# Hen house plans!



## Harrison (Mar 26, 2013)

Hey everyone I keep chickens at my farm and I want to keep a few at home dose anyone have any plans/drawings for a hen house that could home 4-5 hens I would be very grateful


----------



## theHomesteadRed (Mar 23, 2013)

Don't make fun of me ok? ;-)
I used the Williams Sonoma website to help me design. I would never buy one there because they're way too much money for something j can do myself, but they're way cute! Lol! 
Good luck!


----------



## Roslyn (Jun 21, 2012)

Here are some photos of the building of my coop for a visual. For5 to 6 hens I would make a simple box that is 4 feet deep by 6 feet long. That gives you a solid 4 square feet per bird. With a door in the center for simple cleaning, a roost on the one side, two or three nest boxes on the other side with a door to the outside for egg collection. Then, next to the nest boxes on the right you can have a mini chicken door and attach a covered run, especially if you get bad weather in the winter the hens still can go outside and dig through straw or hay.

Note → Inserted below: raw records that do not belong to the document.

/-- A Chandler core as Foreman sees it (R264, R273 to R282). -/
structure Core where
  queue : List WakeEntry := []
  held : List Held := []
  ready : SMap (List Nat) := []
  running : Option Nat := none
  incoming : Option Nat := none
  icache : Cache := {}
  dcache : Cache := {}
  idleSince : Nat := 0
  busySince : Option Nat := none
  busy : Nat := 0
  bands : SMap Band := []
  fullSeen : Bool := false
  lastSender : Nat := 11
  entering : Entering := {}
  deriving DecidableEq, Repr

/-- When the cores were last reset (CYCLES, R258), the watchdog and the measurement window (R281, R285). -/
structure Fm where
  resetAt : Nat := 0
  winStart : Nat := 0
  wdogKicked : Nat := 0
  wdogTimeout : Nat := 0
  wdogWarned : Bool := false
  deriving DecidableEq, Repr

/-! ## Ledger -/

/-- A record of Ledger (R460). -/
structure LRec where
  code : Nat
  src : Nat
  sev : Nat
  repeats : Nat
  sec : Nat
  pcycle : Nat
  flags : Nat
  tick : Nat
  payload : Nat
  seq : Nat
  deriving DecidableEq, Repr

/-- An entry of the hold queue: a held record, or a held repeat of the open ring record (R468). -/
structure HoldEntry where
  record : LRec
  isRepeat : Bool
  deriving DecidableEq, Repr

/-- What waits for the archive: a ring slot, or a record of its own: an update copy (R471) or a record taken with no
ring region left (R475). -/
inductive ArchItem
  | slot (n : Nat)
  | copy (r : LRec)
  deriving DecidableEq, Repr

/-- Ledger's own state (R464 to R476): whether it takes records; those taken before boot step 13 (R473); the intake queue, and whether
a record was lost since the last one; the open record with its slot (R466); when it last took a record; the hold queue, when the
freeze began and whether a record was lost in it (R468); the next slot of the ring and the retired regions (R475); what waits for
the archive, its next place, the repeats already archived, whether it is dead, whether a flush runs and when the next one is due
(R470 to R472); the next last-gasp slot (R476); whether boot step 13 has restored it. -/
structure Lg where
  taking : Bool := false
  pre : List LRec := []
  intake : List LogReq := []
  lossNext : Bool := false
  openRec : Option LRec := none
  openSlot : Option Nat := none
  lastAt : Nat := 0
  hold : List HoldEntry := []
  freezeAt : Option Nat := none
  lostFrozen : Bool := false
  ringNext : Nat := 0
  retired : List Nat := []
  archQueue : List ArchItem := []
  archNext : Nat := 0
  archRepeats : Option Nat := none
  archDead : Bool := false
  flushing : Bool := false
  gaspNext : Nat := 1
  flushAt : Nat := 0
  restored : Bool := false
  deriving DecidableEq, Repr

/-! ## Memory -/

/-- A transaction that holds a group: requester, whether it is a 2-cycle transaction of R416, when it was granted, the
CK_PIX cycles that emergency requesters took from it (R431), and whether a refused kick has recorded it (R285). -/
structure TsRun where
  req : Nat
  rmw : Bool
  since : Nat
  lost : Nat := 0
  told : Bool := false
  deriving DecidableEq, Repr

/-- What Stockroom and the external memory controller keep beside the bytes (R419 to R433): the symbols in error of a
word, the excluded and the repaired rows, the words the scrubbers visit next and what the pass has corrected; of each group the
grants, whether a longest-waiting grant is owed, the requester it parks on and the transaction that holds it; and whether inline
protection was on at the last start; and when the two scrubbers go on (in CK_PIX cycles and in ns). -/
structure Ts where
  symbols : SMap Nat := []
  excluded : SMap Bool := []
  repaired : SMap Bool := []
  scrubAt : Nat := 0
  scrubFixed : Nat := 0
  extScrubAt : Nat := 0
  grants : SMap Nat := []
  owed : SMap Bool := []
  parked : SMap (Option Nat) := []
  running : SMap (Option TsRun) := []
  protectWas : Option Bool := none
  scrubDue : Nat := 0
  extScrubDue : Nat := 0
  deriving DecidableEq, Repr

/-! ## Thimble -/

/-- A step that an engine executes (R173): its position and the tick it was delivered at, the word to execute next,
the instructions executed, the open block (descriptor, index, word after EACH), the values written through OUT, the
register writes that wait for its end (R187), and the registers as it found them. -/
structure TbStep where
  pos : Nat
  since : Nat
  pc : Nat := 0
  done : Nat := 0
  block : Option (Nat × Nat × Nat) := none
  outs : SMap (Option Nat) := []
  writes : List (Nat × Nat) := []
  saved : List Nat := []
  deriving DecidableEq, Repr

/-- What a Thimble engine keeps beside its registers: a START that waits for a step, the step being executed, the set
that waits for its tick (with the tick, R174), the targets that a stop or a disabled descriptor leaves held until
after the next latch (R183), the cycle in which an event last gave it a step (R173), and the image address of the LOAD that runs (R186). -/
structure TbEngine where
  starting : Bool := false
  step : Option TbStep := none
  set : Option (Nat × SMap (Option Nat)) := none
  fading : List Nat := []
  steppedAt : Option Nat := none
  image : Nat := 0
  deriving DecidableEq, Repr

/-- The engines, the value last published for each target while it is driven, with its tick and its engine (R182 to R184), and the targets held
up to a latch only, with its time: they are undriven from the cycle after it. -/
structure Tb where
  engines : SMap TbEngine := []
  targets : SMap (Option Nat) := []
  source : SMap (Option (Nat × Nat)) := []
  leaving : List Nat := []
  latchAt : Nat := 0
  deriving DecidableEq, Repr

/-! ## Draper -/

/-- A layer descriptor (R90). -/
structure Layer where
  buf : Nat
  stride : Nat
  slot : Nat
  format : Nat
  blend : Nat
  ss : Bool
  matrixEn : Bool
  source : Nat
  stream : Nat
  opacity : Nat
  srcX : Nat
  srcY : Nat
  srcW : Nat
  srcH : Nat
  dstX : Int
  dstY : Int
  dstW : Nat
  dstH : Nat
  stepX : Nat
  stepY : Nat
  coefs : List Int
  offs : List Int
  deriving DecidableEq, Repr

/-- An adopted command list (R89, R92): its layers lie in slot order. -/
structure DrList where
  notify : Bool
  background : Nat
  signal : Nat
  tag : Nat
  layers : List Layer
  deriving DecidableEq, Repr

/-- A layer of a composition: with its modulation, and the first byte and the row pitch of its source; an ingest layer
whose stream never completed a picture has none (R111, R113). -/
structure LayerRun where
  layer : Layer
  modOp : Nat
  dx : Int
  dy : Int
  from_ : Option (Nat × Nat)
  deriving DecidableEq, Repr

/-- The phases of a composition: waiting, begun, or abandoned with reads outstanding (R94, R97). -/
inductive CompPhase | queued | running | draining
  deriving DecidableEq, Repr

/-- A composition: its canvas and frame, the ring entry it adopted, the list in use and the admitted layers, and when its last tile is written or
its last read has returned (R95, R97). -/
structure Comp where
  canvas : Nat
  frame : Nat
  endsAt : Nat := 0
  phase : CompPhase := .queued
  entry : Option Nat := none
  list : Option DrList := none
  layers : List LayerRun := []
  cut : Bool := false
  deriving DecidableEq, Repr

/-- Draper's own state. `written` is the frame that a canvas's back half holds complete; `used` and `taken` tell which
ingest picture a canvas last used and whether the newest one has been used at all (R110, R111). -/
structure Dr where
  order : List Comp := []
  adopted : SMap (Option DrList) := []
  written : SMap (Option Nat) := []
  held : List (Nat × Nat) := []
  used : SMap (Option Nat) := []
  taken : SMap Bool := []
  watch : List (Nat × Nat × Nat) := []
  deriving DecidableEq, Repr

/-! ## Tailor and Purse -/

/-- What one recomputation of Purse gives (R136): zone predictions, gains and expected currents, and the totals. -/
structure PurseCalc where
  p : SMap Nat := []
  g : SMap Nat := []
  f : SMap Nat := []
  pt : Nat := 0
  gt : Nat := 32768
  deriving DecidableEq, Repr

/-- What a lamp of a chain port shows in a frame: its lamp-map entry, the stage-8 value of each channel (in sub-frame 0),
and the values shifted for each channel, one for each sub-frame in bit-plane mode and one in memory-driver mode. -/
structure LampOut where
  entry : Nat
  lit : List Nat
  vals : List (List Nat)
  deriving DecidableEq, Repr

/-- Tailor's and Purse's own state: zone sums by canvas, zone and channel (R135), recomputations (R137), the loop's window
(R138, R139) and when it last closed, the intensities held for the frame (R130), when each port last gave a temperature (R164), the lamps shown
in this frame and in the last one (R163), what a probe still takes away (R133), the probes to resolve with the frame ends they still wait for
(R134), the damaged words delivered in this frame (R122), when the recomputation and the Swatch copy end (R128, R137), and when each group's
source was chosen (R129). -/
structure Tl where
  sums : SMap Nat := []
  newest : PurseCalc := {}
  running : Bool := false
  toAdopt : Option PurseCalc := none
  frames : Nat := 0
  winX : SMap Nat := []
  winLimited : SMap Bool := []
  window : Option (List (Option Nat)) := none
  intensity : SMap Nat := []
  tempAt : SMap (Option Nat) := []
  shown : SMap (Option LampOut) := []
  prevShown : SMap (Option LampOut) := []
  carry : SMap Nat := []
  due : SMap (Option (Nat × Nat)) := []
  seen : List Nat := []
  windowAt : Nat := 0
  calcEnds : Nat := 0
  copyEnds : Nat := 0
  sourceAt : SMap Nat := []
  deriving DecidableEq, Repr

/-! ## Treadles and chain ports -/

/-- Why a port runs discovery (R165, R167). -/
inductive DiscWhy | enable | request | readback | absent
  deriving DecidableEq, Repr

/-- A chain port's own state: a discovery that waits, one that runs, whether it has left the program's output, whether
its chain was found absent, failed reads in a row, the plane shifted and the plane latched, and its open windows in chain clocks of the
frame (R154, R162, R165 to R167). -/
structure Port where
  asked : Option DiscWhy := none
  runs : Option DiscWhy := none
  out : Bool := false
  rejoin : Bool := false
  absent : Bool := false
  absentAt : Nat := 0
  fails : Nat := 0
  shifted : Option Nat := none
  latched : Option Nat := none
  windows : List (Nat × Nat) := []
  deriving DecidableEq, Repr

/-- What the output pins of a chain port carry apart from the bits of a shift: whether CK runs, the level of the lanes and the pin level of
CTL (R148, R149, R165, R168). -/
structure ChainPins where
  ck : Bool := false
  lanes : Bool := false
  ctl : Bool := false
  deriving DecidableEq, Repr

/-- What a Treadle puts out in a sub-frame, for the replay of a HOLD: a port's shift, a port's CTL between two clocks, and the row pins at a
clock (R159). -/
inductive Shown
  | shift (port : Nat) (da db : List Bool)
  | ctl (port start stop : Nat) (level : Bool)
  | row (clock line : Nat)
  deriving DecidableEq, Repr

/-- A Treadle's run of its program in the present frame, in chain clocks from the frame boundary: counters, sub-frame
marks, line count, the line, when the last window closes, the levels the last instructions left, and the boundaries a
HOLD still waits for (R146 to R154, R159). `closing` says that the frame's program has come to its end. `part` is what the
sub-frame that began at clock `partAt` has put out, and `last` the last complete one, of `lastLen` clocks, from its own beginning. -/
structure TdRun where
  ended : Bool := true
  clock : Nat := 0
  counters : List Nat := [0, 0, 0, 0]
  marks : Nat := 0
  lines : Nat := 0
  line : Nat := 0
  windowEnd : Nat := 0
  ck : Bool := false
  lanes : Bool := false
  ctl : Bool := false
  closing : Bool := false
  hold : Nat := 0
  part : List Shown := []
  partAt : Nat := 0
  last : List Shown := []
  lastLen : Nat := 0
  deriving DecidableEq, Repr

/-- The Treadles and their ports. -/
structure Td where
  runs : SMap TdRun := []
  ports : SMap Port := []
  deriving DecidableEq, Repr

/-! ## Network -/

/-- A stamp (R66): cascade tick, sequence number, LOCAL and device number. -/
structure Stamp where
  tick : Nat := 0
  seq : Nat := 0
  isLocal : Bool := false
  device : Nat := 0
  deriving DecidableEq, Repr

/-- A frame that waits for a medium, with the kind and number its stamp queue entry will carry (R346; kind 0: none). -/
structure TxFrame where
  frame : EthFrame
  kind : Nat
  id : Nat
  deriving DecidableEq, Repr

/-- A stamp of a frame that was sent (R346). -/
structure TsqEntry where
  tick : Nat
  seq : Nat
  queue : Nat
  kind : Nat
  id : Nat
  deriving DecidableEq, Repr

/-- A MAC's own state: transmit queues, the software rings whose head entry has its frame in a queue or on the medium, with the stamp of its
beginning (R333), the frame on the medium with its end, the groups it has joined, the stamp queue,
and the second in which each queue last recorded a drop (R327, R331, R332, R346). -/
structure Mac where
  queues : SMap (List TxFrame) := []
  inFlight : SMap Bool := []
  softStamp : SMap Stamp := []
  sending : Option (Nat × TxFrame × Nat) := none
  groups : List Nat := []
  tsq : List TsqEntry := []
  dropNoted : SMap Nat := []
  deriving DecidableEq, Repr

/-- An entry of the bridge's address table (R338). -/
structure BrEntry where
  addr : Nat
  port : Nat
  fixed : Bool
  at_ : Nat
  deriving DecidableEq, Repr

/-- An entry of the partner table (R356): temperature in signed quarter degrees as 16 bits, and when it was heard. -/
structure Partner where
  identity : Nat
  ip : Nat
  mac : Nat
  kind : Nat
  flags : Nat
  device : Nat
  temp : Nat
  port : Nat
  model : Nat
  heard : Nat
  deriving DecidableEq, Repr

/-- The PTP instance (R343 to R345): the Announce of each master heard with its time, the parent's identity, a Sync that
waits for its Follow_Up with its t2, the last (t2 - t1) with its time, the Delay_Req in flight with its t3, the last 16
path delays, good Syncs in a row, the slewing of wall time in parts per billion and what its next interval is. -/
structure Ptp where
  masters : List (PtpMsg × Nat) := []
  parent : Option (Nat × Nat) := none
  sync : Option (PtpMsg × Nat) := none
  lastMs : Option Int := none
  delay : Option (Nat × Nat) := none
  delaySeq : Nat := 0
  answered : Bool := false
  logDelay : Int := -3
  delayAt : Nat := 0
  paths : List Int := []
  good : Nat := 0
  slew : Int := 0
  deriving DecidableEq, Repr

/-- The picture that an ingest stream is assembling (R110, R347, R353): the expected sequence number, the Weft frame, the
pixels of each line received in order, the samples by pixel, and whether something was lost. -/
structure Ingest where
  next : Option Nat := none
  frame : Option Nat := none
  lines : SMap Nat := []
  data : SMap Nat := []
  bad : Bool := false
  deriving DecidableEq, Repr
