-- ==== Sys2Proof/Machine/Crc.lean ====
section
/-!
DEFINITION. The CRC-32 of IEEE 802.3, which the bridge's table, the frames of the links, the signatures and the image
checks use (R338, R363, R398, R494).
-/

namespace Sys2Proof.Machine

/-- One bit of the reflected CRC-32. -/
def crcBit (c : Nat) : Nat := if c % 2 = 1 then (c / 2) ^^^ 0xEDB88320 else c / 2
/-- One byte of the reflected CRC-32. -/
def crcByte (c : Nat) (b : Byte) : Nat := (List.range 8).foldl (fun c _ => crcBit c) (c ^^^ b.toNat)
/-- The CRC-32 of bytes, in the order of transmission. -/
def crc32 (bs : List Byte) : Nat := bs.foldl crcByte 0xFFFFFFFF ^^^ 0xFFFFFFFF
/-- The CRC-32 of bits, in the order sent. -/
def crcBits (bs : List Bool) : Nat :=
  bs.foldl (fun c b => crcBit (c ^^^ b2n b)) 0xFFFFFFFF ^^^ 0xFFFFFFFF

end Sys2Proof.Machine
end

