-- ==== Sys2Proof/Machine/Treadle.lean ====
section
/-!
DEFINITION. The Treadles and chain ports (their chapter): wave programs, commits at the apply line, HOLD, status
read-back and chain discovery.
-/

namespace Sys2Proof.Machine

def State.tdRun (s : State) (t : Nat) : TdRun := s.td.runs.get {} t
def State.port (s : State) (p : Nat) : Port := s.td.ports.get {} p
def updRun (t : Nat) (f : TdRun → TdRun) : Act := updTd fun d => { d with runs := d.runs.set {} t (f (d.runs.get {} t)) }
def updPort (p : Nat) (f : Port → Port) : Act := updTd fun d => { d with ports := d.ports.set {} p (f (d.ports.get {} p)) }

def tdIdle : Nat := 0
def tdRunning : Nat := 1
def tdHold : Nat := 2
def tdFollow : Nat := 3

/-- The Treadle runs its program. -/
def State.tdRuns (s : State) (t : Nat) : Bool := s.rd (TD_STATUS_STATE t) == tdRunning

/-- Treadle `t` leads a seamed pair (R156). -/
def State.seams (s : State) (t : Nat) : Bool := (t == 0 || t == 2) && s.onA (TD_CTRL_SEAM t)

/-- The ports that Treadle `t`'s program drives: its own four, and its neighbour's in a seamed pair (R142, R156). -/
def State.tdPorts (s : State) (t : Nat) : List Nat :=
  let n := if s.seams t then 8 else 4
  ((List.range n).map (4 * t + ·)).filter fun p => s.onA (CH_CTRL_ENABLE p)

/-! ## Pins (R142, R149, R156, R159, R165, R167, R168) -/

/-- The program drives the port: it is not in discovery, and its chain is not absent (R165, R167). -/
def State.drives (s : State) (p : Nat) : Bool := !(s.port p).out && !(s.port p).absent

/-- The pins of chain port `p` between shifts, outside its windows. A port that is not in use drives logic 0 on all of them (R168); in
discovery its CK runs, and an absent one holds CK low, both with the lanes low and CTL de-asserted (R165, R167). A Treadle that does not
run holds its ports at rest. -/
def State.chainPins (s : State) (p : Nat) : ChainPins :=
  let r := s.tdRun (s.leader (p / 4))
  let inv := s.onA (CH_CTRL_CTL_INV p)
  if !s.has .treadle || !s.onA (CH_CTRL_ENABLE p) then {}
  else if s.drives p then ⟨r.ck, r.lanes, r.ctl != inv⟩
  else ⟨(s.port p).runs.isSome, false, inv⟩

/-- The row pins carry a line; those of the second Treadle of a pair repeat the first's (R142, R156). -/
def setRow (t line : Nat) : Act := withS fun s => acts [
  wr (TD_LINE_ROWSEL t) line, whenDo (s.seams t) (wr (TD_LINE_ROWSEL (t + 1)) line)]

/-- The row pins of a Treadle none of whose ports is in use drive 0 (R168). -/
def rowsAtRest (t : Nat) : Act := withS fun s =>
  whenDo ((s.tdPorts t).isEmpty) (acts [updRun t fun r => { r with line := 0 }, setRow t 0])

I have mine on blocks, and I highly recommend it so that rats don't build nests under the coop. My girls love to hang out under the coop when it's hot or when it's raining really hard. For cleaning, I just slide a tarp under the door and pull everything out with a hoe and rake, then drag the tarp to the garden.

As for the roof, I went with a translucent one, however, 6 years later it isn't holding up. I like the light it provides, but a hen flew out of the tree and put a large hole in it, so most of it needs replaced. We are going with metal for the edges (the wind rolls them up and cracks them) with two panels of translucent for light. I also have ventilation windows on either of the tall sides. Ventilation is VERY important.


----------



## rob (Jun 20, 2012)

i love the ideas people come up with for coops, you cant beat a home made coop.


----------



## Energyvet (Jul 25, 2012)

Beautiful construction!


----------



## ReTIRED (Mar 28, 2013)

Hard to tell from the pictures...._but...._What did you use for flooring inside the coop? It looks good.


----------



## Roslyn (Jun 21, 2012)

ReTIRED said:


> Hard to tell from the pictures...._but...._What did you use for flooring inside the coop? It looks good.


Well, after I posted the photos I noticed that the floor looked a lot like.............hardwood floor!! 

However, it is linoleum. My husband found a piece that fit exactly at a job site and hauled it home for $0. My favorite price!! It seals the wood floor beneath from any water that might spill and it's super easy to clean the bedding off of.

Only issue is if you don't have a nice layer of shavings and straw it's a tad bit slippery to chicken feet.


----------



## Apyl (Jun 20, 2012)

For only a few hens I would just google hen house and try make one but tweak it to my liking. Like a previous poster mentioned 4sq ft per bird and your golden.


----------



## ChickenAdmin (Jun 4, 2012)

Can you get us pics of the space you have to place the coop?


----------



## theHomesteadRed (Mar 23, 2013)

Question: I'm sure, a dumb question, when they're talking about sq feet per bird, are they counting vertical feet also? Like roosting space and nesting boxes or JUST floor space?


----------



## InnKeeper (Feb 17, 2013)

theHomesteadRed said:


> Question: I'm sure, a dumb question, when they're talking about sq feet per bird, are they counting vertical feet also? Like roosting space and nesting boxes or JUST floor space?


If you count vertical space, it would be cubic feet. So I'm thinking its meant to be floor space measurements.


----------



## theHomesteadRed (Mar 23, 2013)

Oh yea. Duh. Red head moment! Lol! ;-) thanks


----------



## Energyvet (Jul 25, 2012)

I'm thinking 3D. I'd use that an err on the side of caution. We used 3D measurements in vet school.


----------